**Exercise prompt**
Wherever "attempt" appears in the records below, copy the line that holds it.

**Records supplied**
-- ==== Sys2Proof/Machine/Ops.lean ====
section
/-! DEFINITION. The named operations over memory, program counter and channels. There is no exception to take and none to return from
(60_exceptions.md R150, R153, R154), so no operation for either stands here. -/

namespace Sys2Proof.Machine

/-! The operations on listings, each with the reason why it keeps the canonical form. -/

/-- The Word listed for an address, 0 where none is (R33). -/
def Cells.lookup : Cells → Nat → Word
  | [], _ => 0
  | (k, v) :: m, n => if k = n then v else Cells.lookup m n

/-- The listing with an entry put at its place by address. -/
def Cells.insert : Cells → Nat → Word → Cells
  | [], n, v => [(n, v)]
  | (k, w) :: m, n, v => if n < k then (n, v) :: (k, w) :: m else (k, w) :: Cells.insert m n v

/-- The listing without the entry of an address. -/
def Cells.erase (m : Cells) (n : Nat) : Cells := m.filter (fun p => p.1 != n)

/-- The listing after a write; the 0 that an unlisted address reads as leaves no entry. -/
def Cells.write (m : Cells) (n : Nat) (v : Word) : Cells :=
  if v = 0 then Cells.erase m n else Cells.insert (Cells.erase m n) n v

/-- 70_reset_and_hazards.md R171: the listing of the zero-filled memory with the image copied from address `k` up. -/
def Cells.ofImage : Nat → List Word → Cells
  | _, [] => []
  | k, w :: ws => if w = 0 then Cells.ofImage (k + 1) ws else (k, w) :: Cells.ofImage (k + 1) ws

theorem Cells.mem_erase {m : Cells} {n : Nat} {p : Nat × Word} (h : p ∈ Cells.erase m n) : p ∈ m ∧ p.1 ≠ n := by
  simpa [Cells.erase] using h

theorem Cells.mem_insert {m : Cells} {n : Nat} {v : Word} {p : Nat × Word} (h : p ∈ Cells.insert m n v) :
    p = (n, v) ∨ p ∈ m := by
  induction m with
  | nil => simpa [Cells.insert] using h
  | cons q m ih =>
    obtain ⟨k, w⟩ := q
    by_cases hn : n < k
    · simpa [Cells.insert, hn] using h
    · simp only [Cells.insert, hn, if_false, List.mem_cons] at h ⊢
      rcases h with h | h
      · exact .inr (.inl h)
      · exact (ih h).imp_right .inr

theorem Cells.insert_pairwise {m : Cells} (n : Nat) (v : Word)
    (hm : List.Pairwise (fun p q : Nat × Word => p.1 < q.1) m) (hn : ∀ p ∈ m, p.1 ≠ n) :
    List.Pairwise (fun p q : Nat × Word => p.1 < q.1) (Cells.insert m n v) := by
  induction m with
  | nil => simp [Cells.insert]
  | cons q m ih =>
    obtain ⟨k, w⟩ := q
    have hk : k ≠ n := hn (k, w) (by simp)
    obtain ⟨h1, h2⟩ := List.pairwise_cons.mp hm
    by_cases hlt : n < k
    · simp only [Cells.insert, hlt, if_true]
      refine List.pairwise_cons.mpr ⟨fun p hp => ?_, hm⟩
      rcases List.mem_cons.mp hp with rfl | hp
      · exact hlt
      · exact hlt.trans (h1 p hp)
    · simp only [Cells.insert, hlt, if_false]
      refine List.pairwise_cons.mpr ⟨fun p hp => ?_, ih h2 fun p hp => hn p (by simp [hp])⟩
      rcases Cells.mem_insert hp with rfl | hp
      · exact Nat.lt_of_le_of_ne (Nat.le_of_not_lt hlt) hk
      · exact h1 p hp

/-- The erasing of an entry keeps the canonical form. -/
theorem Cells.erase_wf {m : Cells} (h : m.wf) (n : Nat) : (Cells.erase m n).wf :=
  ⟨h.1.filter _, fun p hp => h.2 p (Cells.mem_erase hp).1⟩

/-- A write inside the 65536 addresses keeps the canonical form. -/
theorem Cells.write_wf {m : Cells} (h : m.wf) {n : Nat} (hn : n < 65536) (v : Word) : (Cells.write m n v).wf := by
  unfold Cells.write
  have he := Cells.erase_wf h n
  split
  · exact he
  · next hv =>
    refine ⟨Cells.insert_pairwise _ _ he.1 fun p hp => (Cells.mem_erase hp).2, fun p hp => ?_⟩
    rcases Cells.mem_insert hp with rfl | hp
    · exact ⟨hn, hv⟩
    · exact he.2 p hp

theorem Cells.mem_ofImage {k : Nat} {image : List Word} {p : Nat × Word} (h : p ∈ Cells.ofImage k image) :
    k ≤ p.1 ∧ p.1 < k + image.length ∧ p.2 ≠ 0 := by
  induction image generalizing k with
  | nil => simp [Cells.ofImage] at h
  | cons w ws ih =>
    unfold Cells.ofImage at h
    split at h
    · obtain ⟨h1, h2, h3⟩ := ih h; simp only [List.length_cons]; exact ⟨by omega, by omega, h3⟩
    · next hw =>
      rcases List.mem_cons.mp h with rfl | h
      · exact ⟨Nat.le_refl _, by simp, hw⟩
      · obtain ⟨h1, h2, h3⟩ := ih h; simp only [List.length_cons]; exact ⟨by omega, by omega, h3⟩

/-- An image that fits is listed in canonical form. -/
theorem Cells.ofImage_wf {k : Nat} {image : List Word} (h : k + image.length ≤ 65536) : (Cells.ofImage k image).wf := by
  refine ⟨?_, fun p hp => ?_⟩
  · clear h
    induction image generalizing k with
    | nil => simp [Cells.ofImage]
    | cons w ws ih =>
      unfold Cells.ofImage
      split
      · exact ih
      · exact List.pairwise_cons.mpr ⟨fun p hp => (Cells.mem_ofImage hp).1, ih⟩
  · obtain ⟨-, h2, h3⟩ := Cells.mem_ofImage hp
    exact ⟨by omega, h3⟩

/-- 20_memory.md R41: `MemRead(addr, 1)` on the memory alone. -/
def Memory.read (m : Memory) (addr : Word) : Word := Cells.lookup m.cells addr.toNat

/-- 20_memory.md R41: `MemWrite(addr, 1, v)` on the memory alone. -/
def Memory.write (m : Memory) (addr v : Word) : Memory :=
  ⟨Cells.write m.cells addr.toNat v, Cells.write_wf m.canonical addr.isLt v⟩

/-- R171: the memory that `Construct(IMAGE)` leaves, for an image that fits. -/
def Memory.ofImage (image : List Word) (h : image.length ≤ Config.memSize) : Memory :=
  ⟨Cells.ofImage 0 image, Cells.ofImage_wf ((Nat.zero_add _).symm ▸ h)⟩

/-- R12, R41: `MemRead(addr, 1)`. -/
def MachineState.memRead (m : MachineState) (addr : Word) : Word := m.mem.read addr

/-- R12, R41: `MemWrite(addr, 1, v)`. -/
def MachineState.memWrite (m : MachineState) (addr v : Word) : MachineState := { m with mem := m.mem.write addr v }

/-- R12: `pc <- target`. -/
def MachineState.setPc (m : MachineState) (target : Word) : MachineState := { m with pc := target }

/-- 40_sequencer.md R95: `pc <- pc +16 3`. -/
def MachineState.advance (m : MachineState) : MachineState := m.setPc (m.pc + Config.ilen)

/-- 10_state.md R24, 40_sequencer.md R91, R93: the phase, which is `pc[15]` and nothing else. -/
def MachineState.halted (m : MachineState) : Bool := m.pc.msb

/-- 70_reset_and_hazards.md R173: the host operation `Reset`. It writes `pc` only. -/
def MachineState.warmReset (m : MachineState) : MachineState := m.setPc Config.pcReset

/-- The same environment around a machine on which `f` has acted. -/
def State.onMachine (s : State) (f : MachineState → MachineState) : State := { s with machine := f s.machine }

/-- The Word in a cell of the machine. -/
@[simp] abbrev State.memRead (s : State) (addr : Word) : Word := s.machine.memRead addr

/-- The phase of the machine. -/
@[simp] abbrev State.halted (s : State) : Bool := s.machine.halted

/-- The host's `Reset` of the machine (R173). -/
def State.warmReset (s : State) : State := s.onMachine MachineState.warmReset

/-- A cell of the machine replaced. -/
def State.memWrite (s : State) (addr v : Word) : State := s.onMachine (fun m => m.memWrite addr v)

/-- The input channel after an attempt. -/
def State.setInput (s : State) (ch : InputChannel) : State := { s with env := { s.env with input := ch } }

/-- The output channel after an attempt. -/
def State.setOutput (s : State) (ch : OutputChannel) : State := { s with env := { s.env with output := ch } }

/-- The channel after an answer, which `ReadByte()` consumes (R111). -/
def InputChannel.took (ch : InputChannel) (v : InputAnswer) : InputChannel :=
  { ch with pending := ch.pending.tail, consumed := ch.consumed ++ [v] }

/-- 41_io.md R111, R115, R117: one attempt at `ReadByte()`. `none`: there is no answer yet, and the instruction holds. -/
def InputChannel.readByte (ch : InputChannel) : Option InputAnswer × InputChannel :=
  match ch.pending with
  | .notYet :: rest => (none, { ch with pending := rest })
  | .answer v :: _ => (some v, ch.took v)
  | [] =>
    match ch.tail with
    | .free => (some (Config.inputAnswer ch.consumed.length), ch.took (Config.inputAnswer ch.consumed.length))
    | .ended => (some .endOrFailure, ch.took .endOrFailure)
    | .silent => (none, ch)

/-- The channel after a transaction that presented `v` (R118). -/
def OutputChannel.presenting (ch : OutputChannel) (v : Byte) : OutputChannel :=
  { ch with pending := ch.pending.tail, presented := ch.presented ++ [v] }

/-- 41_io.md R112, R115: one attempt at `WriteByte(v)`. `false`: the sink has not accepted, and the instruction holds. Whether the sink
took the byte or failed makes no difference (R112), so no result is given. -/
def OutputChannel.writeByte (ch : OutputChannel) (v : Byte) : Bool × OutputChannel :=
  match ch.pending with
  | .notYet :: rest => (false, { ch with pending := rest })
  | .taken :: _ => (true, ch.presenting v)
  | .failed :: _ => (true, ch.presenting v)
  | [] =>
    match ch.tail with
    | .ready => (true, ch.presenting v)
    | .silent => (false, ch)

end Sys2Proof.Machine
end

**Response to this exercise**
/-- The input channel after an attempt. -/
/-- The output channel after an attempt. -/
/-- 41_io.md R111, R115, R117: one attempt at `ReadByte()`. `none`: there is no answer yet, and the instruction holds. -/
/-- 41_io.md R112, R115: one attempt at `WriteByte(v)`. `false`: the sink has not accepted, and the instruction holds. Whether the sink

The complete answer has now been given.